→ Saved entries
-- ==== Sys2Proof/Laws/Framing.lean ====
section
/-! SUPPORT. Laws of the framing layer: what each callback answers in each of its states. -/

namespace Sys2Proof.Laws

open Sys2Proof.Machine

/-! ### Receive machine -/

theorem byteReceived_stopped {b : Byte} {s : State} (h : s.running = false) : byteReceived b s = s := by
  simp [byteReceived, h]

theorem byteReceived_idle {b : Byte} {s : State} (h : s.running = true) (hx : s.rxState = .idle) :
    byteReceived b s = { s with
      txState := if s.txState = .done then .idle else s.txState
      rxbuf := Memory.bufWrite s.rxbuf 0 b, rxPos := 1, rxState := .receiving, timer := .armed .t35 } := by
  simp only [byteReceived, h, hx, if_true]; simp [rxIdle, timerEnable, timerDisable, h]

theorem byteReceived_receiving {b : Byte} {s : State} (h : s.running = true) (hx : s.rxState = .receiving)
    (hp : s.rxPos < bufSize) :
    byteReceived b s = { s with
      rxbuf := Memory.bufWrite s.rxbuf s.rxPos b, rxPos := s.rxPos + 1, timer := .armed .t35 } := by
  simp only [byteReceived, h, hx, if_true]; simp [rxReceiving, timerEnable, hp, h, hx]

theorem byteReceived_overflow {b : Byte} {s : State} (h : s.running = true) (hx : s.rxState = .receiving)
    (hp : bufSize ≤ s.rxPos) : byteReceived b s = { s with rxState := .error, timer := .armed .t35 } := by
  simp only [byteReceived, h, hx, if_true]; simp [rxReceiving, timerEnable, Nat.not_lt.mpr hp, h]

theorem byteReceived_discard {b : Byte} {s : State} (h : s.running = true) (hx : s.rxState = .init ∨ s.rxState = .error) :
    byteReceived b s = { s with timer := .armed .t35 } := by
  rcases hx with hx | hx <;> simp [byteReceived, h, hx, rxInit, rxError, timerEnable]

/-- What a received byte can change. -/
theorem byteReceived_frame (b : Byte) (s : State) :
    ∃ tx rb rp rs ti, byteReceived b s = { s with txState := tx, rxbuf := rb, rxPos := rp, rxState := rs, timer := ti } := by
  unfold byteReceived
  split
  · split
    · exact ⟨_, _, _, _, _, rfl⟩
    · exact ⟨_, _, _, _, _, rfl⟩
    · unfold rxReceiving; split <;> exact ⟨_, _, _, _, _, rfl⟩
    · exact ⟨_, _, _, _, _, rfl⟩
  · exact ⟨_, _, _, _, _, rfl⟩

/-- What the bytes of a frame can change. -/
theorem receiveBytes_frame (bs : List Byte) (s : State) :
    ∃ tx rb rp rs ti, bs.foldl (fun t b => byteReceived b t) s =
      { s with txState := tx, rxbuf := rb, rxPos := rp, rxState := rs, timer := ti } := by
  induction bs generalizing s with
  | nil => exact ⟨_, _, _, _, _, rfl⟩
  | cons b bs ih =>
    obtain ⟨_, _, _, _, _, h⟩ := byteReceived_frame b s
    obtain ⟨_, _, _, _, _, h'⟩ := ih (byteReceived b s)
    rw [List.foldl_cons, h', h]
    exact ⟨_, _, _, _, _, rfl⟩

/-! ### Timer -/

/-- After the receive part of an expiry the receive machine is idle, and the send machine and the timer are as before. -/
theorem timerExpiredRx_idle (s : State) :
    (timerExpiredRx s).rxState = .idle ∧ (timerExpiredRx s).txState = s.txState ∧ (timerExpiredRx s).timer = s.timer ∧
      (timerExpiredRx s).running = s.running ∧ (timerExpiredRx s).bcast = s.bcast := by
  unfold timerExpiredRx
  cases hx : s.rxState <;> simp [hx]

theorem portTimerExpiry_off {s : State} (h : s.timer = .off) : portTimerExpiry s = s := by
  simp [portTimerExpiry, h]

theorem portTimerExpiry_armed {s : State} {p : TimerPurpose} (h : s.timer = .armed p) (hr : s.running = true) :
    portTimerExpiry s = timerExpiredTx (timerExpiredRx (timerDisable s)) := by
  simp [portTimerExpiry, h, timerExpired, hr]

/-- What the receive part of an expiry can change. -/
theorem timerExpiredRx_frame (s : State) :
    ∃ rs q f ee, timerExpiredRx s = { s with rxState := rs, evq := q, faults := f, errEvent := ee } := by
  unfold timerExpiredRx
  split <;> exact ⟨_, _, _, _, rfl⟩

/-- What the send part of an expiry can change. -/
theorem timerExpiredTx_frame (s : State) :
    ∃ ts q f ee, timerExpiredTx s = { s with txState := ts, evq := q, faults := f, errEvent := ee } := by
  unfold timerExpiredTx
  split
  · split <;> exact ⟨_, _, _, _, rfl⟩
  · exact ⟨_, _, _, _, rfl⟩
  · exact ⟨_, _, _, _, rfl⟩

/-- What an expiry can change: both machines, the timer, and what a post or an Error entry writes. -/
theorem portTimerExpiry_frame (s : State) :
    ∃ ts rs ti q f ee, portTimerExpiry s =
      { s with txState := ts, rxState := rs, timer := ti, evq := q, faults := f, errEvent := ee } := by
  unfold portTimerExpiry
  split
  · unfold timerExpired
    split
    · obtain ⟨_, _, _, _, h⟩ := timerExpiredRx_frame (timerDisable s)
      obtain ⟨_, _, _, _, h'⟩ := timerExpiredTx_frame (timerExpiredRx (timerDisable s))
      rw [h', h]; exact ⟨_, _, _, _, _, _, rfl⟩
    · exact ⟨_, _, _, _, _, _, rfl⟩
  · exact ⟨_, _, _, _, _, _, rfl⟩

/-- What a frame on the line can change. -/
theorem receiveFrame_frame (bs : List Byte) (s : State) :
    ∃ ts rs ti q f ee rb rp, receiveFrame bs s =
      { s with txState := ts, rxState := rs, timer := ti, evq := q, faults := f, errEvent := ee, rxbuf := rb, rxPos := rp } := by
  obtain ⟨_, _, _, _, _, h⟩ := receiveBytes_frame bs s
  obtain ⟨_, _, _, _, _, _, h'⟩ := portTimerExpiry_frame (bs.foldl (fun t b => byteReceived b t) s)
  rw [receiveFrame, h', h]; exact ⟨_, _, _, _, _, _, _, _, rfl⟩

/-! ### Transmit machine -/

theorem transmitterEmpty_still {s : State} (h : s.running = false ∨ s.txState ≠ .transmitting) : transmitterEmpty s = s := by
  rcases h with h | h
  · simp [transmitterEmpty, h]
  · unfold transmitterEmpty
    split
    · split <;> simp_all
    · rfl

theorem transmitterEmpty_next {s : State} (h : s.running = true) (ht : s.txState = .transmitting) (hr : s.txRem ≠ 0) :
    transmitterEmpty s = txNextByte s := by
  simp [transmitterEmpty, h, ht, hr]

theorem transmitterEmpty_end {s : State} (h : s.running = true) (ht : s.txState = .transmitting) (hr : s.txRem = 0) :
    transmitterEmpty s = txEnd s := by
  simp [transmitterEmpty, h, ht, hr]

end Sys2Proof.Laws
end

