-- ==== Sys2Proof/Laws/Program.lean ====
section
/-! SUPPORT. Laws of programs as lists of steps, and of the slices of the send buffer that a transmission sends. -/

namespace Sys2Proof.Laws

open Sys2Proof.Machine

theorem runSteps_cons {i : Instr} {s t : State} (is : List Instr) (h : exec i s = .next t) :
    runSteps (i :: is) s = runSteps is t := by
  simp only [runSteps, h]

theorem runSteps_append {a : List Instr} {s t : State} (b : List Instr) (h : runSteps a s = .next t) :
    runSteps (a ++ b) s = runSteps b t := by
  induction a generalizing s with
  | nil => cases h; rfl
  | cons i is ih =>
    simp only [List.cons_append, runSteps] at h ⊢
    split at h
    · exact ih h
    · cases h
    · cases h

theorem txSlice_length (s : State) (i n : Nat) : (txSlice s i n).length = n := by simp [txSlice]

theorem txSlice_succ (s : State) (i n : Nat) : txSlice s i (n + 1) = txByte s i :: txSlice s (i + 1) n := by
  simp only [txSlice, List.range_succ_eq_map, List.map_cons, List.map_map, Nat.add_zero]
  congr 1
  exact List.map_congr_left (fun k _ => by simp only [Function.comp_apply, Nat.succ_eq_add_one]; congr 1; omega)

/-- A slice of the send buffer depends on the buffer and the counter of the free values alone. -/
theorem txSlice_congr {s t : State} (i n : Nat) (h : t.txbuf = s.txbuf) (hd : t.draws = s.draws) :
    txSlice t i n = txSlice s i n := by
  simp only [txSlice, txByte, h, hd]

end Sys2Proof.Laws
end

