-- ==== Sys2Proof/Tests/Slice0.lean ====
section
/-! SUPPORT. The model's own tests: one step each on a small state, with the values of spec/95_test_vectors.md, the words of
spec/30_encoding.md and the words of the model's program encoding (log 1); and a witness for the hypotheses of every statement. -/

namespace Sys2Proof.Tests

open Sys2Proof.Machine Sys2Proof.Claims

set_option Elab.async false

/-! ### Helpers -/

def bytes (l : List Nat) : List Byte := l.map (BitVec.ofNat 8)

/-- The state that an instruction leaves. -/
def after (i : Instr) (s : State) : State :=
  match exec i s with
  | .next t => t
  | .fault _ => s
  | .refused _ => s

def run (is : List Instr) (s : State) : State := is.foldl (fun t i => after i t) s

/-- Every meaning answers a next state, the one that `after` gives. -/
theorem exec_eq_after (i : Instr) (s : State) : exec i s = .next (after i s) := by cases i <;> rfl

def launchedWith (cfg : Config) : State := State.atStart cfg [] [] [] []

/-- The boot sequence of spec/95_test_vectors.md. -/
def bootSteps : List Instr := [.appInit (.record .rtu), .appEnable, .portTmo, .poll]

def bootedWith (cfg : Config) : State := run bootSteps (launchedWith cfg)

def booted : State := bootedWith Config.default

/-- A request of slave 1 stands in the send buffer, its transaction outstanding. -/
def requested (pdu : List Nat) (s : State) : State :=
  { s with
    token := .held, destAddr := 1#8, sndPduLen := BitVec.ofNat 16 pdu.length
    txbuf := Memory.bufWriteBytes s.txbuf 1 (bytes pdu) }

/-- The request was a broadcast whose conversion delay has expired. -/
def broadcastDue (pdu : List Nat) (s : State) : State :=
  { requested pdu s with bcast := true, destAddr := 0#8, evq := [.execute] }

/-- A response PDU was accepted. -/
def accepted (pdu : List Nat) (s : State) : State :=
  { s with
    rcvPduLen := BitVec.ofNat 16 pdu.length, evq := [.execute]
    rxbuf := Memory.bufWriteBytes s.rxbuf 1 (bytes pdu) }

/-- A frame stands in the receive buffer and its end was posted. -/
def frameReceived (frame : List Nat) (s : State) : State :=
  { s with
    rxPos := frame.length, evq := [.frameReceived], rxbuf := Memory.bufWriteBytes s.rxbuf 0 (bytes frame) }

/-- The send machine after `Send` built the frame of T-T3. -/
def sending : State := { after .poll { requested [3, 0, 0, 0, 2] booted with destAddr := 0x11#8, evq := [.frameSent] } with evq := [] }

def pduOf (s : State) : List Byte := txSlice s 1 s.sndPduLen.toNat
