-- ==== Sys2Proof/Machine/Defaults.lean ====
section
/-! DEFINITION. The values every piece of state starts with: the defaults that stand where there is no saved image,
and the COLD and WARM columns of the chapters' start tables (R20, R34, R52, R77, R102, R120, R137, R154, R171, R188,
R203). Values the manual does not state are named in log 7. -/

namespace Sys2Proof.Machine

/-- A two-digit number in names such as BELL07 (R53, R172). -/
def twoDigits (n : Nat) : String := String.ofList [Char.ofNat (48 + n / 10), Char.ofNat (48 + n % 10)]

/-- A table of `n` records made from their numbers 1..n. -/
def tableOf {α : Type} (n : Nat) (f : Nat → α) : Vector α n := (Vector.range n).map fun i => f (i + 1)

/-- The change specification of the default rule: January, 1, SUN, hour 0 (R26). -/
def defaultChange : ChangeSpec := { month := 1, ordinal := .nth 1, weekday := .sun, hour := 0 }

/-- Default dial configuration (R35). -/
def defaultDial : DialCfg :=
  { step := 60, polarised := true, width := 500, interval := 2000, hold := 0, noon := false, tolerance := 2 }

/-- Default bell configuration (R53). -/
def defaultBell (b : Nat) : BellCfg :=
  { name := "BELL" ++ twoDigits b, hammer := false, fSoft := 100, fNormal := 100, fStrong := 100, wSoft := 40
    wNormal := 40, wStrong := 40, recovery := 500, crowd := 50, confirm := false, half := 20, missLimit := 3, drive := 0 }

/-- Default clock settings (R103). -/
def defaultClock : ClockCfg :=
  { q1 := 0, q2 := 0, q3 := 0, q4 := 0, mode := .all, align := .start, gap := 20, spacing := 30, hourBell := 24
    standIn := 0, master := 0, carry := false, nightStartH := 0, nightStartM := 0, nightEndH := 0, nightEndM := 0
    scope := .quarters, scene := none }

/-- Default levels (R73). -/
def defaultLevels : Levels := { swing := 0, toll := 1, clock := 2, tune := 3 }

/-- Default panel toll settings (R121). -/
def defaultPanelToll : PanelTollCfg := { bell := 24, interval := 60, intensity := .normal, wait := 60, scene := none }

/-- Default swing drive configuration (R123). -/
def defaultSwing : SwingCfg := { bell := 0, raise := 300, settle := 60, half := 20, brake := false }

/-- A scene that holds all sixteen channels at level 0 with fade 0: scene 0, and the default of the others (R173). -/
def darkScene : Scene := { fade := 0, levels := Vector.replicate 16 (some 0) }

/-- Default channel configuration (R172). -/
def defaultLight (n : Nat) : LightCfg :=
  { name := "LAMP" ++ twoDigits n, nominal := 0, lampout := 70, overPct := 150, floor := 1024 }

/-- Default site settings (R174). -/
def defaultSite : SiteCfg := { fallback := 1, panelLevel := 4095, panelFade := 20, threshold := 40, hysteresis := 10 }

/-- The working configuration without a saved image. -/
def defaultSettings : Settings :=
  { summer := { offset := 0, start := defaultChange, stop := defaultChange }
    sun := Vector.replicate 24 { rise := 360, set := 1080 }
    dials := Vector.replicate 4 defaultDial
    bells := tableOf 24 defaultBell
    clock := defaultClock
    levels := defaultLevels
    panelToll := defaultPanelToll
    swings := Vector.replicate 4 defaultSwing
    scenes := Vector.replicate 32 darkScene
    lights := tableOf 16 defaultLight
    site := defaultSite
    rate := 9600
    entries := Vector.replicate 128 .empty }

/-- The Timebase at a COLD start (R20); the length of the first second is 1,000,000 ticks (log 10). -/
def coldTimebase : Timebase :=
  { secs := 0, sub := 0, set := false, flag := false, trim := 0, acc := 0, slew := none, tick := 0, len := 1000000
    runUs := 0, osc := 0 }

/-- The Reference Monitor at a COLD or WARM start (R20). -/
def startRef (on : Bool) : RefMon :=
  { state := if on then .acquiring else .off, window := [], cadence := none, cadMiss := 0, lastValid := none
    boundary := false, judged := true, early := false, pullIn := false, sum := 0, cnt := 0, hist := [], mark := none
    disagree := 0 }

/-- A dial at a COLD start (R52). -/
def coldDial (c : DialCfg) : Dial :=
  { pos := none, pol := .positive, isOpen := false, stored := if c.noon then .searching else .unknown, count := 0
    slips := 0, noon := .none, step := c.step, last := none, openEnd := 0, out := none, armed := true }

/-- A bell's operational part at a COLD or WARM start (R77). -/
def startBell : Bell :=
  { state := .ready, miss := 0, last := none, held := none, windows := [], driven := 0, silent := 0, masked := 0
    claims := [], pulse := none }

/-- A FREE voice (R102). -/
def freeVoice : Voice :=
  { perf := none, current := .empty, next := .empty, idx := 0, cum := 0, stall := none, moves := [], strokes := [] }

/-- A PENDING slot of a day sheet (R116). -/
def pendingSlot : SheetSlot := { outcome := .pending, masked := 0, repeated := false }

/-- A day sheet with every slot PENDING (R116, R120). -/
def blankSheet (date : Option Nat) : Sheet := { date := date, slots := Vector.replicate 96 pendingSlot }

/-- The Clock Strike Unit at a COLD start (R120). The frontier is 00:15: the evaluation instant of the 00:00 quarter
lies before 00:00:00 by R109. -/
def coldClock : ClockUnit :=
  { profiles := Vector.replicate 4 .none, today := blankSheet (some 0), yesterday := blankSheet none, early := none
    frontier := 1 }

/-- A swing drive at a COLD or WARM start (R137). -/
def startDrive : Drive :=
  { state := .settling, cause := .none, perf := none, entry := 0, lastBottom := none, half := none, flag := false
    run := 0, lowerAt := none, brake := false, motor := none, brakeOut := none, swings := 0, seen := false }

/-- An EMPTY directory entry with its fields cleared (R139, R149). The cleared title is the empty one, the cleared tempo
and division are 0: the choice of the model (log 77). -/
def emptyEntry : DirEntry :=
  { state := .empty, title := "", tempo := 0, division := 0, scene := none, bells := 0#24, events := 0, pages := 0
    sectors := [] }

/-- A directory record that has never been written (R140). -/
def blankRecord : DirRecord := { valid := true, seq := 0, entry := emptyEntry }

/-- A blank sector (R138). -/
def blankSector : Vector (Option (List Event)) 16 := Vector.replicate 16 none

/-- An image sector that is not VALID (R151). -/
def blankImage : ImageSector := Vector.replicate 6 none

/-- The Tune Store at the first use of the array (R139, R153). -/
def newStore : Store :=
  { sectors := Vector.replicate 64 blankSector
    recA := Vector.replicate 64 blankRecord
    recB := Vector.replicate 64 blankRecord
    slots := Vector.replicate 64 emptyEntry
    free := List.range 64
    load := none
    op := none
    queue := []
    reads := []
    serial := 0
    imgA := blankImage
    imgB := blankImage
    saveTarget := none
    saveSeq := none
    resume := []
    imgLoad := none }

/-- The Schedule Table at a COLD start (R171). -/
def coldSchedule : Schedule :=
  { stamps := Vector.replicate 128 none, lastEval := none, strikeEnd := none, tunesEnd := none, panelSilence := false }

/-- A lighting channel at a COLD or WARM start, its base layer cleared (R188). The modulator has not begun its first
period, which is j = 0 (log 26). -/
def startChannel : Channel :=
  { base := none, perf := none, override := none, target := 0, output := 0, fade := none, lastFadeEnd := 0
    lamp := .unchecked, run := none, code := none, pwmJ := 31, pwmLevel := 0, pwmSlots := 0, pwmNext := 0 }

/-- The Lighting Controller and Measurement Unit at a COLD or WARM start, before the fallback (R188). -/
def startLights : Lights :=
  { chans := Vector.replicate 16 startChannel, contribs := [], panelOn := false, lastMeasured := 16, conv := none
    lampWaits := false, duskWaits := false, lampNext := 0, duskNext := 0, dusk := .unknown, darkRun := 0, lightRun := 0
    duskCode := none }

/-- The Line Interface at a COLD or WARM start (R203). -/
def startLine (rate : Nat) (mode : Mode) (kind : StartKind) (v : Option (Option (List Field))) : Line :=
  { slots := [], tx := none, latch := Vector.replicate 10 none, mask := Vector.replicate 10 true, rate := rate
    mode := mode, lastStart := kind, lastValidation := v, restart := .none }

/-- Every key taken as open (R196). -/
def startKeys : Keys := { toll := true, silence := true, lights := true, stop := true }

/-- Main power on, nothing of a start-up in progress. -/
def powerOn : Power :=
  { phase := .on, backAcc := 0, lostAt := 0, kind := .cold, scanned := none, refOn := true, building := false
    mode := .service, validation := none, ready := false, wrapped := false }

end Sys2Proof.Machine
end

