-- ==== Sys2Proof/Machine/State.lean ====
section
/-! DEFINITION. The machine's state, the reasons a step can stop, and the state right after reset: a COLD start with no
saved image on an array that was never used (log 7). -/

namespace Sys2Proof.Machine

/-- The state of the JT-640: one field per block, then the model's own two. -/
structure State where
  tb : Timebase
  ref : RefMon
  cal : Calendar
  cfg : Settings
  dials : Vector Dial 4
  bells : Vector Bell 24
  perfs : List Perf
  lastId : Nat
  nextOrder : Nat
  voices : Vector Voice 4
  clock : ClockUnit
  drives : Vector Drive 4
  store : Store
  sched : Schedule
  lights : Lights
  line : Line
  keys : Keys
  power : Power
  drawn : Nat
  pending : List Instr
  deriving DecidableEq, Repr

/-- Why the machine stops. -/
inductive Fault where
  /-- A command names a pin or a timer of a unit that the part does not have, such as bell 25. Raised by the events of
  numbered units. Safe: the hardware has no such event. -/
  | noSuchUnit
  /-- An event from outside is placed beyond the end of the second in progress: the sender left out SECOND_END. Raised
  by every command with a `wait`. Safe: the same event can be given after SECOND_END (log 3). -/
  | pastSecondEnd
  deriving DecidableEq, Repr

/-- Why a command has no meaning. -/
inductive Refusal where
  /-- The command is not modelled. Raised by an arm of `exec` that has no meaning yet; there is none left. Safe. -/
  | notModelled (mnemonic : String)
  deriving DecidableEq, Repr

/-- The machine right after reset: every block in its COLD column. -/
def State.reset : State :=
  { tb := coldTimebase
    ref := startRef true
    cal := calendarOf defaultSettings.summer defaultSettings.sun 0 2000
    cfg := defaultSettings
    dials := Vector.replicate 4 (coldDial defaultDial)
    bells := Vector.replicate 24 startBell
    perfs := []
    lastId := 0
    nextOrder := 1
    voices := Vector.replicate 4 freeVoice
    clock := coldClock
    drives := Vector.replicate 4 startDrive
    store := newStore
    sched := coldSchedule
    lights := { startLights with chans := Vector.replicate 16 { startChannel with base := some 0 } }
    line := startLine 9600 .service .cold none
    keys := startKeys
    power := powerOn
    drawn := 0
    pending := [] }

end Sys2Proof.Machine
end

→ Assignment
Copy every line of the records above, starting with the first, up to and including the line containing "txState := if".

→ Answer
-- ==== Sys2Proof/Laws/Framing.lean ====
section
/-! SUPPORT. Laws of the framing layer: what each callback answers in each of its states. -/

namespace Sys2Proof.Laws

open Sys2Proof.Machine

/-! ### Receive machine -/

theorem byteReceived_stopped {b : Byte} {s : State} (h : s.running = false) : byteReceived b s = s := by
  simp [byteReceived, h]

theorem byteReceived_idle {b : Byte} {s : State} (h : s.running = true) (hx : s.rxState = .idle) :
    byteReceived b s = { s with
      txState := if s.txState = .done then .idle else s.txState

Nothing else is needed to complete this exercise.